S'il est impossible d'en arriver à une entente mutuellement satisfaisante d'ici le 18 novembre ou s'il ne semble pas y avoir d'espoir de s'entendre, l'offre sera retirée, a souligné Altice USA, filiale du conglomérat européen Altice. Celle-ci a ajouté que les nouvelles modalités prenaient en considération les commentaires issus des récentes discussions avec les détenteurs d'actions subalternes, un signal que la compagnie américaine et Rogers ont fait valoir leurs arguments auprès de ces derniers au cours des dernières semaines.

Pour l'expert en gouvernance et ex-directeur général de l'Institut sur la gouvernance d'organisations privées et publiques Michel Nadeau, la nouvelle mouture de la proposition ne constitue pas un changement majeur.

Au cours d'un entretien téléphonique, il a estimé qu'il n'était pas certain que les actionnaires seraient plus ouverts.

Si Rogers et Altice avaient voulu ébranler (la famille et les conseils d'administration), ils auraient offert beaucoup plus, a dit M. Nadeau. En proposant 13 milliards $ ou 14 milliards $, peut-être que ça aurait été différent.'

Division

La mécanique de l'offre d'Altice USA et Rogers table sur un partage des actifs de Cogeco et de sa principale filiale. Atlantic Broadband, désormais valorisée à 5,1 milliards $ et dans laquelle la Caisse de dépôt et placement du Québec détient une participation de 21 %, se retrouverait dans le giron de l'entreprise américaine.

Les activités canadiennes de l'entreprise fondée en 1957, qui sont présentes dans la câblodistribution, les services internet et la téléphonie résidentielle, en plus de compter 23 stations de radio au Québec et en Ontario, seraient revendues à Rogers.
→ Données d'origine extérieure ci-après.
/-! ### Functions and units (chapters 13 and 17) -/

/-- FUNC_ENABLE writes FUNC_CONTROL, and its self-test's result ends the enable (R507, R510); a disable whose DRAIN_TIMEOUT has
passed is completed (R508); and UNIT_RESET clears its unit during a job, raises alarm 0x0A and makes its self-test due (R369).
Completes: funcEnable, disableDrainTimeout, unitReset. -/
def Obligations.FunctionsAreEnabledDrainedAndReset : Prop :=
  (∀ (b : Block) (o : Origin) (cls : BitVec 4) (inst : BitVec 10) (r : TestResult),
    let k := funcKey cls.toNat inst.toNat
    let data := natLe 4 (cls.toNat + 2 ^ 4 + inst.toNat * 2 ^ 16)
    let starting := fun (s : Block) => s.power.drains.any (fun d => d.1 == enablingKey k)
    (starting b = true → Answers (.funcEnable o cls inst r) b (ledgerFlush (endEnable b k r))) ∧
    (starting b = false → pathOpen b o.path = true → o.path ≠ .window → pathAllows o.path o.role = true →
      odCheck b o 0x2100 1 none data = none →
      let b1 := emit (odAccept b o 0x2100 1 data) (.dict 0 0x91 0 .ok [])
      Answers (.funcEnable o cls inst r) b (if starting b1 then ledgerFlush (endEnable b1 k r) else b1))) ∧
  (∀ (b : Block) (d : Nat × Word), b.power.drains.find? (fun d => decide (d.1 < 65536) &&
      decide (1000 * odNat b 0x2100 2 ≤ hallNat b - d.2.toNat)) = some d →
    Answers .disableDrainTimeout b (ledgerFlush (settleDrain b d.1))) ∧
  (∀ (b : Block) (cls : BitVec 4) (inst : BitVec 10) (orderly : Bool), jobAssigned b = true → cls.toNat ≤ 5 →
    inst.toNat < funcCount b cls.toNat →
    Answers (.unitReset cls inst orderly) b (resetUnit b cls.toNat inst.toNat orderly)) ∧
  (∀ (b : Block) (t : Nat) (orderly : Bool), t < 512 →
    (tileAt (clearUnit b 1 t orderly) t).shadow.valid = false ∧ (seqAt (clearUnit b 1 t orderly) t).n = 0 ∧
    (seqAt (clearUnit b 1 t orderly) t).running = true ∧ (seqAt (clearUnit b 1 t orderly) t).stream = none)

/-! ### Memory (chapter 11) -/

/-- Zeroing leaves memory zero, its marks clear and its cache empty (R273). A scrub read
takes the next line of its stack, and a pass ends at the last (R294). A row repair is recorded and counted, and the accesses that waited
for its bank group go on; until then none to a line outside the cache is served (R296, R297). Completes: scrubRead, rowRepairDone. -/
def Obligations.MemoryEventsAct : Prop :=
  (∀ (b : Block) (stack : Fin 16) (ecc : Ecc) (l : Nat), 2 ≤ powerState b →
    nextScrub b stack (scrubFuel b) (stackAt b stack).scrub = some l →
    Answers (.scrubRead stack ecc) b (ledgerFlush (eccRead (stackPut (stackEvent b (l * 128) 1) stack
      { stackAt b stack with scrub := l + 1 }) (l * 128) ecc))) ∧
  (∀ (b : Block) (stack : Nat) (k l m : Nat), nextScrub b stack k l = some m →
    l ≤ m ∧ m < hbmLines ∧ stackOf b (m * 128) = stack ∧ retiredAt b (m * 128) = false) ∧
  (∀ (b : Block) (stack : Fin 16) (k key : Nat), b.ecc.repairing.find? (fun r => r.1 == stack.val) = some (k, key) →
    let s := { b with ecc := { b.ecc with repairing := b.ecc.repairing.filter (fun r => !(r.1 == k && r.2 == key)) } }
    (s.ecc.rows.find? (fun r => r.row == key) = none →
      let s := { s with ecc := { s.ecc with rows := s.ecc.rows ++ [⟨k, key, 0, false⟩] } }
      Answers (.rowRepairDone stack) b (ledgerFlush (drainAll (report (odBump (odBump s 0x3030 3 1) 0x3030 4 1) (unitHbm k) 5 1 .ok 0)))) ∧
    (∀ r : RowRec, s.ecc.rows.find? (fun r => r.row == key) = some r → r.hard = false →
      let s := { s with ecc := { s.ecc with rows := s.ecc.rows.map (fun y => if y.row = key then { y with remaps := r.remaps + 1, hard := false } else y) } }
      Answers (.rowRepairDone stack) b (ledgerFlush (drainAll (report (odBump s 0x3030 5 1) (unitHbm k) 5 1 .ok 0))))) ∧
  (∀ (b : Block) (line : Nat) (r : HomeReq), bankBusy b line = true → blockerOf b line r ≠ .free) ∧
  (∀ (b : Block) (a : Nat), memByte (zeroAll b) a = 0 ∧ (zeroAll b).ecc.badWords = [] ∧ (zeroAll b).cache = [])

/-- The third sample in a row that fails puts the stack at step 4 with doubled refresh, raises alarm 0x05, and OD 0x3010.07 reads
0xFF for the stack until a reading succeeds (R287); a reading sets step, refresh and OD 0x3010.07 (R285, R286). No other stack
changes, and no byte of memory. The trip latch is watched and the ledger entries that wait are written after it; a reading of 105 °C or
more trips the module, and is left to the power statements. Completes: stackTempSample. -/
def Obligations.StacksThatCannotBeReadTakeStepFour : Prop :=
  ∀ (b : Block) (stack : Fin 16), 2 ≤ powerState b →
    ((stackAt b stack).missed = 2 →
      ∃ s : Block, Answers (.stackTempSample stack none) b (tripWatch (ledgerFlush s)) ∧ (stackAt s stack).step = 4 ∧
        (stackAt s stack).doubled = true ∧ odByte s 0x3010 7 stack = 0xFF ∧ (tget alarm0 s.logs.alarms 5).active = true ∧
        (∀ k : Nat, k ≠ stack.val → stackAt s k = stackAt b k) ∧ SameMemory b s) ∧
    ((stackAt b stack).missed ≠ 2 → Answers (.stackTempSample stack none) b
      (tripWatch (stackPut b stack { stackAt b stack with missed := (stackAt b stack).missed + 1 }))) ∧
    (∀ t : BitVec 8, t.toNat < 105 → ∃ s : Block, Answers (.stackTempSample stack (some t)) b (tripWatch (ledgerFlush s)) ∧
      (stackAt s stack).missed = 0 ∧ (stackAt s stack).step = throttleStep b (stackAt b stack).step t.toNat ∧
      odByte s 0x3010 7 stack = t.toNat ∧ (85 < t.toNat → (stackAt s stack).doubled = true) ∧
      (t.toNat ≤ 82 → (stackAt s stack).doubled = false) ∧
      (82 < t.toNat → t.toNat ≤ 85 → (stackAt s stack).doubled = (stackAt b stack).doubled) ∧
      (∀ k : Nat, k ≠ stack.val → stackAt s k = stackAt b k) ∧ SameMemory b s)

/-! ### The Tenon fabric (chapter 12) -/

/-- Ports (R304 to R308, R317, R318): a good flit in sequence is accepted, its credits are tallied, it acknowledges, the port sends what
it now may and returns the credit of the slots it took; a bad one is refused once with a NAK; a NAK replays; a lane fault retrains the port, a stalled replay after
eight tries, and the training's end sets the
width the lanes allow, publishes it and, when no width is left, moves its plane's requests on. A packet that goes out takes its slots from
its virtual channel's credit and, on a weighted channel with more packets, from its deficit. A round of an arbiter (R335) grants an
urgent requester before the others, the one granted longest ago first, and every N-th grant the longest wait. Completes: flitReceived,
nak, laneFault, retrainDone, downPortRetrain. -/
def Obligations.PortEventsAct : Prop :=
  (∀ (b : Block) (port : Fin 18),
    let p := portAt b port
    (∀ f : Flit, f.slots.length = 15 → portUp b port = true → f.good = true → f.fseq = p.rxSeq →
      let r := takeSlots { p with
        rxSeq := p.rxSeq + 1, nakked := false, accepted := p.accepted + 1, credits := tset 0 p.credits f.cvc.toNat (tget 0 p.credits f.cvc.toNat + f.cred.toNat) } f
      let s1 := portPut (wakeUnit (if f.fixed then odBump b 0x6030 2 1 else b) (unitPort port)) port r.1
      let s2 := { s1 with fab := { s1.fab with discards := s1.fab.discards + r.2 } }
      Answers (.flitReceived port f) b
        (returnCredits (runPort (if f.kind = .nak then replayFrom s2 port f.fack else takeFack s2 port f.fack) port) port)) ∧
    (∀ f : Flit, portUp b port = true → (f.good = false ∨ f.slots.length ≠ 15) →
      Answers (.flitReceived port f) b (emit (portPut (if f.fixed then odBump b 0x6030 2 1 else b) port { p with nakked := true })
        (.flits port (some (p.rxSeq - 1)) []))) ∧
    (∀ fack : BitVec 12, portUp b port = true → Answers (.nak port fack) b (replayFrom b port fack)) ∧
    (∀ c : LaneCause, portUp b port = true → (c = .replayStalled → 8 ≤ p.stalls) → Answers (.laneFault port c) b
      (odSetByte (portPut b port { p with before := portState b port, stalls := 0 }) 0x6000 1 port 1)) ∧
    (∀ (lanes : BitVec 8) (n : Nat), portState b port = 1 → trainedCode (lanesPassed lanes) = n + 1 → p.before = 0 → p.unacked = [] →
      let s1 := report (portPut (odSetByte b 0x6000 1 port (n + 1)) port { p with before := 0 }) (unitPort port) 4 1 .ok (n + 1)
      let s2 := if 3 ≤ n + 1 then raiseAlarm (odBump s1 0x6030 3 1) 0x03 (unitPort port) .ok (n + 1) else s1
      Answers (.retrainDone port lanes) b (ledgerFlush (runPort (planesBack s2) port))) ∧
    (∀ lanes : BitVec 8, portState b port = 1 → lanesPassed lanes < 4 →
      let s1 := report (portPut (odSetByte b 0x6000 1 port 0) port { p with before := 0 }) (unitPort port) 4 1 .ok 0
      let s2 := if p.before = 0 then s1 else raiseAlarm s1 0x03 (unitPort port) .ok 0
      Answers (.retrainDone port lanes) b (ledgerFlush (failPlane b s2 port (planeSlots b port)))) ∧
    (2 ≤ powerState b → portState b port = 0 → p.disabled = false →
      Answers (.downPortRetrain port) b (odSetByte (portPut b port { p with before := 0 }) 0x6000 1 port 1))) ∧
  (∀ (b : Block) (k : Nat), portUp b k = true → (portAt b k).unacked.length + 8 ≤ 512 →
    ∀ v : Nat, v < 8 → tget 0 (portAt (returnCredits b k) k).owed v = 0) ∧
  (∀ (b : Block) (k v : Nat) (x : Packet) (t : List Packet), vcQueue (portAt b k) v = x :: t →
    let p := portAt b k
    let p1 := portAt (sendHead b k v) k
    vcQueue p1 v = t ∧ tget 0 p1.credits v = tget 0 p.credits v - slotCount x ∧
    tget 0 p1.deficit v = (if t = [] ∨ vcUrgent v = true then 0 else tget 0 p.deficit v - slotCount x) ∧
    p1.unacked = p.unacked ++ flitsOf (p.rxSeq - 1) (slotCount x + 1) p.txSeq (headerSlot b x :: x.payload)) ∧
  (∀ (a a1 : Arb) (starve w : Nat) (any elig : List Nat) (urgent : Nat → Bool), arbRound a starve any elig urgent = some (w, a1) →
    a1.last = a.last.filter (fun v => v != w) ++ [w] ∧
    (starve ≤ a.grants + 1 → w ∈ any ∧ a1.grants = 0 ∧ ∀ v ∈ any, tget 0 a.since w ≤ tget 0 a.since v) ∧
    (a.grants + 1 < starve → w ∈ elig ∧ a1.grants = a.grants + 1 ∧ ((∃ v ∈ elig, urgent v = true) → urgent w = true) ∧
      (w ∈ a.last → ∀ v ∈ elig, urgent v = urgent w → v ∈ a.last)))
La nouvelle offre leur confère une valeur de 6 milliards $.

Pour Rogers, qui détient respectivement 41 % et 33 % des actions avec droit de vote subalterne de Cogeco et Cogeco Communications, une transaction lui permettrait d'acquérir une entreprise dont les activités sont concentrées au Québec, où elle est moins présente. L'entreprise avait vu sa tentative d'achat de Vidéotron avorter en 2000.

Rogers a librement choisi d'accumuler des actions dans les sociétés, en toute connaissance de cause, a indiqué M. Audet. La famille Audet regrette que la décision d'allocation du capital de Rogers cause une telle angoisse à la famille et au conseil d'administration de Rogers.

Altice USA et Rogers proposent désormais 123 $ pour chacune des actions subalternes restantes, par rapport à 106,53 $ initialement, et 150 $ pour chaque titre de Cogeco Communications, comparativement à 134,22 auparavant. À la Bourse de Toronto, vendredi, l'action de la société québécoise avait clôturé à 84,76 $, tandis que celle de sa principale filiale avait terminé la semaine à 103,50 $.